- ASSIGNMENT -
Restate word for word the lines in the listing below, starting at the line containing "theorem State.chargeCache_frame (s" and ending at the line containing "Frame.step (State.settlePressure_frame ..))", both included; leave out the rest.

- MATERIAL SUPPLIED -
-- ==== Sys2Proof/Laws/FrameTransfer.lean ====
section
/-!
SUPPORT. What each operation can change: transfers, host accesses, links and kernel runs. One lemma per operation, proved from those of the operations it
calls.
-/

namespace Sys2Proof.Machine

set_option maxRecDepth 2000
set_option Elab.async false

open Sys2Proof

theorem State.hostWrite.go_frame (fn : Nat) (m : Nat) (ro : Bool) (s : State) (addr : Nat) (data : List Byte) (y0 : Nat) :
    Frame [.out] s (State.hostWrite.go fn m ro s addr data y0) := by
  induction y0 generalizing fn ro s addr data with
  | zero => (unfold State.hostWrite.go; repeat' (first
       | extract_lets
       | with_reducible apply Frame.refl
       | exact rfl
       | with_reducible apply Frame.step (State.emit_frame ..)
       | with_reducible apply Frame.after (ih ..)
       | with_reducible apply Frame.ite))
  | succ y0 ih =>
    (unfold State.hostWrite.go
     repeat' (first
         | extract_lets | with_reducible apply Frame.refl | exact rfl | with_reducible apply Frame.step (State.emit_frame ..)
         | with_reducible apply Frame.after (ih ..) | with_reducible apply Frame.ite))

theorem State.hostWrite_frame (s : State) (fn : Nat) (ctx : Nat) (addr : Nat) (data : List Byte) (relax : Bool) :
    Frame [.out, .fns, .cnt] s (State.hostWrite s fn ctx addr data relax) := by
  unfold State.hostWrite
  repeat' (first
      | extract_lets | with_reducible apply Frame.refl | exact rfl
      | with_reducible apply Frame.step (State.hostWrite.go_frame ..)
      | with_reducible apply Frame.step (State.count_frame ..) | with_reducible apply Frame.step (State.fixed_frame ..))

theorem State.logRun_frame (s : State) (r : Run) (f : RunFail) :
    Frame [.fresh, .out, .fns, .chds, .elog, .cnt] s (State.logRun s r f) := by
  unfold State.logRun
  repeat' (first
      | extract_lets | with_reducible apply Frame.refl | exact rfl | with_reducible apply Frame.step (State.count_frame ..)
      | with_reducible apply Frame.step (State.modChd_frame ..) | with_reducible apply Frame.step (State.log_frame ..)
      | with_reducible apply Frame.ite)

theorem State.settleAborts_frame (s : State) :
    Frame [.fresh, .out, .fns, .cmds, .ports, .cnt] s (State.settleAborts s) := by
  unfold State.settleAborts
  repeat' (first
      | extract_lets | with_reducible apply Frame.refl | exact rfl | with_reducible apply Frame.step (State.reply_frame ..)
      | with_reducible apply Frame.eachTrans | with_reducible apply Frame.ite | intro _)

theorem State.retireIdle_frame (s : State) (e : Nat) :
    Frame [.fresh, .out, .fns, .cmds, .ports, .engines, .elog, .cnt] s (State.retireIdle s e) := by
  unfold State.retireIdle
  repeat' (first
      | extract_lets | with_reducible apply Frame.refl | exact rfl | with_reducible apply Frame.step (State.log_frame ..)
      | with_reducible apply Frame.step (State.modEngine_frame ..) | with_reducible apply Frame.step (State.reply_frame ..)
      | with_reducible apply Frame.eachTrans | with_reducible apply Frame.ite | intro _)

theorem State.endRun_frame (s : State) (r : Run) :
    Frame [.fresh, .out, .fns, .cmds, .ports, .dir, .engines, .disp, .elog, .cnt] s (State.endRun s r) := by
  unfold State.endRun
  repeat' (first
      | extract_lets | with_reducible apply Frame.refl | exact rfl
      | with_reducible apply Frame.step (State.forgetWaits_frame ..)
      | with_reducible apply Frame.step (State.modDisp_frame ..) | with_reducible apply Frame.step (State.modEngine_frame ..)
      | with_reducible apply Frame.step (State.replyTo_frame ..)
      | with_reducible apply Frame.step (State.settleAborts_frame ..)
      | with_reducible apply Frame.step (State.retireIdle_frame ..) | with_reducible apply Frame.eachTrans | split | intro _
      | dsimp +zetaDelta only [id])

theorem State.settleRun_frame (s : State) (id : Nat) :
    Frame [.fresh, .out, .fns, .cmds, .ports, .dir, .engines, .disp, .elog, .cnt] s (State.settleRun s id) := by
  unfold State.settleRun
  repeat' (first
      | extract_lets | with_reducible apply Frame.refl | exact rfl | with_reducible apply Frame.step (State.endRun_frame ..)
      | with_reducible apply Frame.ite | split)
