-- ==== Sys2Proof/Laws/FrameEngines.lean ====
section
/-!
SUPPORT. What each operation can change: the engines: programs and built-in kernels. One lemma per operation, proved from those of the operations it
calls.
-/

namespace Sys2Proof.Machine

set_option maxRecDepth 2000
set_option Elab.async false

open Sys2Proof

theorem andThen_frame {l : List Piece}{α : Type}{β : Type} (x : KM α) (f : α → KM β) (y0 : State) (hl : ([].all fun f => l.contains f) = true) (hx : ∀ s, Frame l s (x s).2) (hf : ∀ a s, Frame l s (f a s).2) :
    Frame l y0 (andThen x f y0).2 := by
  unfold andThen
  repeat' (first
      | extract_lets | with_reducible apply Frame.refl | with_reducible apply Frame.after (hx ..)
      | with_reducible apply Frame.after (hf ..) | split)

theorem kPure_frame {α : Type} (a : α) (s : State) : Frame [] s (kPure a s).2 := Frame.refl _ _

theorem kArg_frame {α : Type} (s : State) : Frame [] s (kArg (α := α) s).2 := Frame.refl _ _

theorem kSome_frame {l : List Piece}{α : Type}{β : Type} (o : Option α) (f : α → KM β) (y0 : State) (hl : ([].all fun f => l.contains f) = true) (hf : ∀ a s, Frame l s (f a s).2) :
    Frame l y0 (kSome o f y0).2 := by
  unfold kSome
  repeat' (first
      | extract_lets | with_reducible apply Frame.refl | exact rfl | with_reducible apply Frame.stepIn hl (kArg_frame ..)
      | with_reducible apply Frame.after (hf ..) | split)

theorem State.streamed_frame (s : State) (e : Nat) (ctx : Nat) (n : Nat) (write : Bool) :
    Frame [.out, .fns, .cnt] s (State.streamed s e ctx n write) := by
  unfold State.streamed
  repeat' (first
      | extract_lets | with_reducible apply Frame.refl | exact rfl | with_reducible apply Frame.step (State.count_frame ..)
      | with_reducible apply Frame.step (State.fixed_frame ..) | with_reducible apply Frame.ite)

theorem kRead_frame (w : Worker) (la : Nat) (len : Nat) (factor : Bool) (y0 : State) :
    Frame [.fresh, .out, .nextId, .fns, .regions, .cmds, .ports, .held, .leases, .hbm, .wbuf, .atoms, .dir, .dirs, .groups, .tables, .refRecs, .mems, .chds, .disp, .xfers, .hbmStk, .flss, .elog, .cnt] y0 (kRead w la len factor y0).2 := by
  unfold kRead
  repeat' (first
      | extract_lets | with_reducible apply Frame.refl | exact rfl
      | with_reducible apply Frame.step (State.moverRead_frame ..)
      | with_reducible apply Frame.step (State.streamed_frame ..) | with_reducible apply Frame.iteSnd | split)

theorem takePieces_frame (w : Worker) (slot : Nat) (y0 : List (Nat × Nat)) (y1 : State) :
    Frame [.fresh, .out, .nextId, .fns, .regions, .cmds, .ports, .held, .leases, .hbm, .wbuf, .atoms, .dir, .dirs, .groups, .tables, .refRecs, .mems, .chds, .disp, .xfers, .hbmStk, .flss, .elog, .cnt] y1 (takePieces w slot y0 y1).2 := by
  induction y0 generalizing w slot y1 with
  | nil => (unfold takePieces; repeat' (first
       | extract_lets
       | with_reducible apply Frame.refl
       | exact rfl
       | with_reducible apply Frame.step (kPure_frame ..)
       | with_reducible apply Frame.step (State.moverReadZero_frame ..)
       | with_reducible apply Frame.step (State.modRun_frame ..)
       | with_reducible apply Frame.step (State.streamed_frame ..)
       | with_reducible apply Frame.after (andThen_frame ..)
       | with_reducible apply Frame.after (ih ..)
       | split
       | intro _))
  | cons a y0 ih =>
    (unfold takePieces
     repeat' (first
         | extract_lets | with_reducible apply Frame.refl | exact rfl | with_reducible apply Frame.step (kPure_frame ..)
         | with_reducible apply Frame.step (State.moverReadZero_frame ..)
         | with_reducible apply Frame.step (State.modRun_frame ..)
         | with_reducible apply Frame.step (State.streamed_frame ..) | with_reducible apply Frame.after (andThen_frame ..)
         | with_reducible apply Frame.after (ih ..) | split | intro _))

theorem kTake_frame (w : Worker) (clear : Bool) (slot : Nat) (la : Nat) (len : Nat) (y0 : State) :
    Frame [.fresh, .out, .nextId, .fns, .regions, .cmds, .ports, .held, .leases, .hbm, .wbuf, .atoms, .dir, .dirs, .groups, .tables, .refRecs, .mems, .chds, .disp, .xfers, .hbmStk, .flss, .elog, .cnt] y0 (kTake w clear slot la len y0).2 := by
  unfold kTake
  repeat' (first
      | extract_lets | with_reducible apply Frame.refl | exact rfl | with_reducible apply Frame.step (kRead_frame ..)
      | with_reducible apply Frame.step (takePieces_frame ..) | with_reducible apply Frame.iteSnd)
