theorem State.rebuildPage_frame (s : State) (r : Region) (kind : Nat) (page : Nat) :
    Frame [.fresh, .out, .fns, .hbm, .dir, .hbmStk, .cnt] s (State.rebuildPage s r kind page) := by
  unfold State.rebuildPage
  repeat' (first
      | extract_lets | with_reducible apply Frame.refl | exact rfl
      | with_reducible apply Frame.step (State.rebuildLine_frame ..) | with_reducible apply Frame.eachTrans | intro _)

theorem State.moveOne_frame (s : State) (y0 : Moves) :
    Frame [.fresh, .out, .fns, .hbm, .dir, .dirs, .hbmStk, .cnt] s (State.moveOne s y0) := by
  unfold State.moveOne
  repeat' (first
      | extract_lets | with_reducible apply Frame.refl | exact rfl
      | with_reducible apply Frame.step (State.moveEntry_frame ..)
      | with_reducible apply Frame.step (State.rebuildParity_frame ..)
      | with_reducible apply Frame.step (State.rebuildPage_frame ..)
      | with_reducible apply Frame.step (State.modDir_frame ..) | with_reducible apply Frame.step (State.modStack_frame ..)
      | with_reducible apply Frame.eachTrans | with_reducible apply Frame.ite | split | intro _)

theorem State.stackDone_frame (s : State) (k : Nat) (rec : Bool) :
    Frame [.fresh, .out, .fns, .cmds, .ports, .hbm, .dir, .dirs, .hbmStk, .repairs, .elog, .cnt] s (State.stackDone s k rec) := by
  unfold State.stackDone
  repeat' (first
      | extract_lets | with_reducible apply Frame.refl | exact rfl | with_reducible apply Frame.step (State.moveOne_frame ..)
      | with_reducible apply Frame.step (State.modStack_frame ..) | with_reducible apply Frame.step (State.log_frame ..)
      | with_reducible apply Frame.step (State.retireDone_frame ..) | with_reducible apply Frame.eachTrans
      | with_reducible apply Frame.ite | intro _ | with_reducible apply Frame.step (Frame.set_repairs ..))

theorem State.chargeCache_frame (s : State) (n : Nat) :
    Frame [.dirs] s (State.chargeCache s n) := by
  unfold State.chargeCache
  repeat' (first
      | extract_lets | with_reducible apply Frame.refl | exact rfl | with_reducible apply Frame.step (State.modDir_frame ..)
      | with_reducible apply Frame.step (State.settlePressure_frame ..))

theorem State.retireStack_frame (s : State) (k : Nat) (svc : Bool) (die : Bool) :
    Frame [.fresh, .out, .nextId, .pmc, .fns, .regions, .cmds, .ports, .held, .leases, .hbm, .wbuf, .atoms, .qos, .dir, .dirs, .groups, .tables, .refRecs, .mems, .chds, .disp, .hbmStk, .repairs, .flss, .elog, .cnt] s (State.retireStack s k svc die) := by
  unfold State.retireStack
  repeat' (first
      | extract_lets | with_reducible apply Frame.refl | exact rfl
      | with_reducible apply Frame.step (State.modStack_frame ..)
      | with_reducible apply Frame.step (State.failTests_frame ..)
      | with_reducible apply Frame.step (State.chargeCache_frame ..)
      | with_reducible apply Frame.step (State.loseFrames_frame ..)
      | with_reducible apply Frame.step (State.loseTier_frame ..) | with_reducible apply Frame.step (State.rederate_frame ..)
      | with_reducible apply Frame.step (State.logPoisoned_frame ..)
      | with_reducible apply Frame.step (State.stackDone_frame ..) | with_reducible apply Frame.step (State.settle_frame ..)
      | with_reducible apply Frame.step (State.checkCarve_frame ..) | with_reducible apply Frame.eachTrans
      | with_reducible apply Frame.ite | intro _)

- WRITTEN ANSWER -
theorem State.chargeCache_frame (s : State) (n : Nat) :
    Frame [.dirs] s (State.chargeCache s n) := by
  unfold State.chargeCache
  repeat' (first
      | extract_lets | with_reducible apply Frame.refl | exact rfl | with_reducible apply Frame.step (State.modDir_frame ..)
      | with_reducible apply Frame.step (State.settlePressure_frame ..))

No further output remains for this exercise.